/-- What follows a line and a newline starts at the operand `x`, one line further down (R152, R154). -/
theorem renderText_newline (y : Nat) {line : List Nat} (hline : newline ∉ line) (rest : List Nat) :
    renderText K st x y (line ++ newline :: rest) =
      ((renderText K st x y line).andThen ⟨x, y + 8 * st.sy, fitsU16 x (y + 8 * st.sy), []⟩).andThen
        (renderText K st x (y + 8 * st.sy) rest) := by
  have hheight : (renderText K st x y line).renderY = y := Pen.foldl_char_line_renderY x hline _
  have hrest : renderText K st x y (line ++ newline :: rest) =
      rest.foldl (Pen.char K st x) (Pen.char K st x (renderText K st x y line) newline) := List.foldl_append ..
  rw [hrest, Pen.char_newline, Pen.foldl_char_eq_andThen, hheight]
  rfl

end

/-! ## The calls of a text -/

theorem textCalls_of_andThen {K : Config} {st : Style} {x y : Nat} {text : List Nat} {t u : Pen}
    (h : renderText K st x y text = t.andThen u) : textCalls K st x y text = t.calls.reverse ++ u.calls.reverse := by
  rw [textCalls, h, Pen.andThen_calls, List.reverse_append]

theorem textCalls_singleton {K : Config} (st : Style) (x y : Nat) {ch : Nat} (hch : ch ≠ newline) {g : Glyph}
    (hg : fontGlyph K ch = some g) : textCalls K st x y [ch] = glyphCalls st g x y := by
  rw [textCalls, renderText_singleton x hch hg, List.reverse_reverse]

/-- With a background every bit of a row makes a call (R155). -/
theorem length_rowCalls_of_background {st : Style} (hbg : st.bg ≠ none) (g : Glyph) (x y row : Nat) :
    (rowCalls st g x y row).length = 8 := by
  obtain ⟨background, hbg⟩ := Option.ne_none_iff_exists'.mp hbg
  have hcall (col : Nat) : (cellCall st g x y row col).isSome := by
    rw [cellCall, hbg]
    split <;> rfl
  rw [rowCalls, List.filterMap_length_eq_length.mpr fun col _ => hcall col]
  rfl

theorem length_glyphCalls_of_background {st : Style} (hbg : st.bg ≠ none) (g : Glyph) (x y : Nat) :
    (glyphCalls st g x y).length = 64 := by
  simp [glyphCalls, length_rowCalls_of_background hbg]

/-- Settles O34: the calls of the one character, in closed form. -/
theorem glyphBlocks : Obligations.GlyphBlocks := by
  intro K st x y ch g hch hg
  rw [textCalls_singleton st x y hch hg]
  exact ⟨rfl, fun hbg => length_glyphCalls_of_background hbg g x y⟩

/-- Settles O35: the pen of a text is that of its first character, or of its first line, followed by that of the rest. -/
theorem textLayout : Obligations.TextLayout := by
  intro K st x y
  refine ⟨rfl, fun ch line hch hcovered hline => ?_, fun line rest hline => ?_⟩
  · obtain ⟨g, hg⟩ := Option.isSome_iff_exists.mp hcovered
    exact textCalls_of_andThen (renderText_cons x hch hg hline)
  · have hcalls := textCalls_of_andThen (renderText_newline (K := K) (st := st) x y hline rest)
    rwa [Pen.andThen_calls, List.nil_append] at hcalls

/-! ## The range of the cursor -/

/-- Settles O37: by induction on the line, whose next cell starts where the last one ended. -/
theorem lineWithinCursorRange : Obligations.LineWithinCursorRange := by
  intro K st x y line hline
  induction line generalizing x with
  | nil => simp [renderText]
  | cons ch line ih =>
    obtain ⟨⟨hch, hcovered⟩, hline⟩ := List.forall_mem_cons.mp hline
    obtain ⟨g, hg⟩ := Option.isSome_iff_exists.mp hcovered
    have hnewline : newline ∉ line := fun h => (hline newline h).1 rfl
    rw [renderText_cons x hch hg hnewline, renderText_singleton x hch hg, Pen.andThen_within, Bool.and_eq_true,
      ih (x + 8 * st.sx) hline]
    cases line with
    | nil => simp [fitsU16]
    | cons ch' line =>
      simp only [fitsU16, List.length_cons, Nat.mul_succ, decide_eq_true_eq, reduceCtorEq, false_or]
      omega

/-- A text of newlines whose cursor stays within `u16` ends at 65535 or before (R152, R154). -/
theorem renderText_newlines_within {K : Config} {st : Style} {x y : Nat} {text : List Nat}
    (htext : ∀ ch ∈ text, ch = newline) (hy : y ≤ 65535) (hwithin : (renderText K st x y text).within = true) :
    y + 8 * st.sy * text.length ≤ 65535 := by
  induction text generalizing y with
  | nil => simpa using hy
  | cons ch text ih =>
    obtain ⟨hch, htail⟩ := List.forall_mem_cons.mp htext
    subst hch
    have hpen : renderText K st x y (newline :: text) = _ := renderText_newline (line := []) x y List.not_mem_nil text
    rw [hpen, Pen.andThen_within, Pen.andThen_within, Bool.and_eq_true, Bool.and_eq_true] at hwithin
    obtain ⟨⟨-, hfits⟩, hrest⟩ := hwithin
    have := ih htail (of_decide_eq_true hfits).2 hrest
    rw [List.length_cons, Nat.mul_succ]
    omega

/-! ## Texts that are refused -/

theorem codeCovered_iff {K : Config} {ch : Nat} :
    codeCovered K ch = true ↔ ch = newline ∨ (fontGlyph K ch).isSome = true := by
  rw [codeCovered, Bool.or_eq_true, beq_iff_eq]

theorem codeCovered_eq_false_iff {K : Config} {ch : Nat} :
    codeCovered K ch = false ↔ ch ≠ newline ∧ fontGlyph K ch = none := by
  rw [← Bool.not_eq_true, codeCovered_iff, not_or, Option.not_isSome_iff_eq_none]

theorem find?_eq_none_of_covered {K : Config} {text : List Nat} (h : ∀ ch ∈ text, codeCovered K ch = true) :
    (text.find? fun ch => !codeCovered K ch) = none := by
  simpa [List.find?_eq_none] using h

section
variable {s : State} (hready : s.Ready) (x y : U16) {text : List Nat}
include hready

/-- The first uncovered code is named (R156). -/
theorem exec_drawText_of_not_covered (hnot : ∃ ch ∈ text, codeCovered s.K ch = false) :
    ∃ ch ∈ text, codeCovered s.K ch = false ∧ exec (.drawText x y text) s = .refused (.codeNotCovered ch) := by
  obtain ⟨ch, hfind⟩ : ∃ ch, (text.find? fun ch => !codeCovered s.K ch) = some ch :=
    Option.isSome_iff_exists.mp (List.find?_isSome.mpr (by simpa using hnot))
  have hch : (!codeCovered s.K ch) = true := List.find?_some (p := fun ch => !codeCovered s.K ch) hfind
  refine ⟨ch, List.mem_of_find?_eq_some hfind, by simpa using hch, ?_⟩
  rw [exec_host rfl hready, hostRefusal, hfind]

○ ○ ○

ACTIVITY: The range runs from the line with "refine ⟨rfl, fun" up to and including the line with "exact textCalls_of_andThen (renderText_cons" in the listing above; please write out exactly those lines and nothing more.

RESPONSE TO THE TASK:
  refine ⟨rfl, fun ch line hch hcovered hline => ?_, fun line rest hline => ?_⟩
  · obtain ⟨g, hg⟩ := Option.isSome_iff_exists.mp hcovered
    exact textCalls_of_andThen (renderText_cons x hch hg hline)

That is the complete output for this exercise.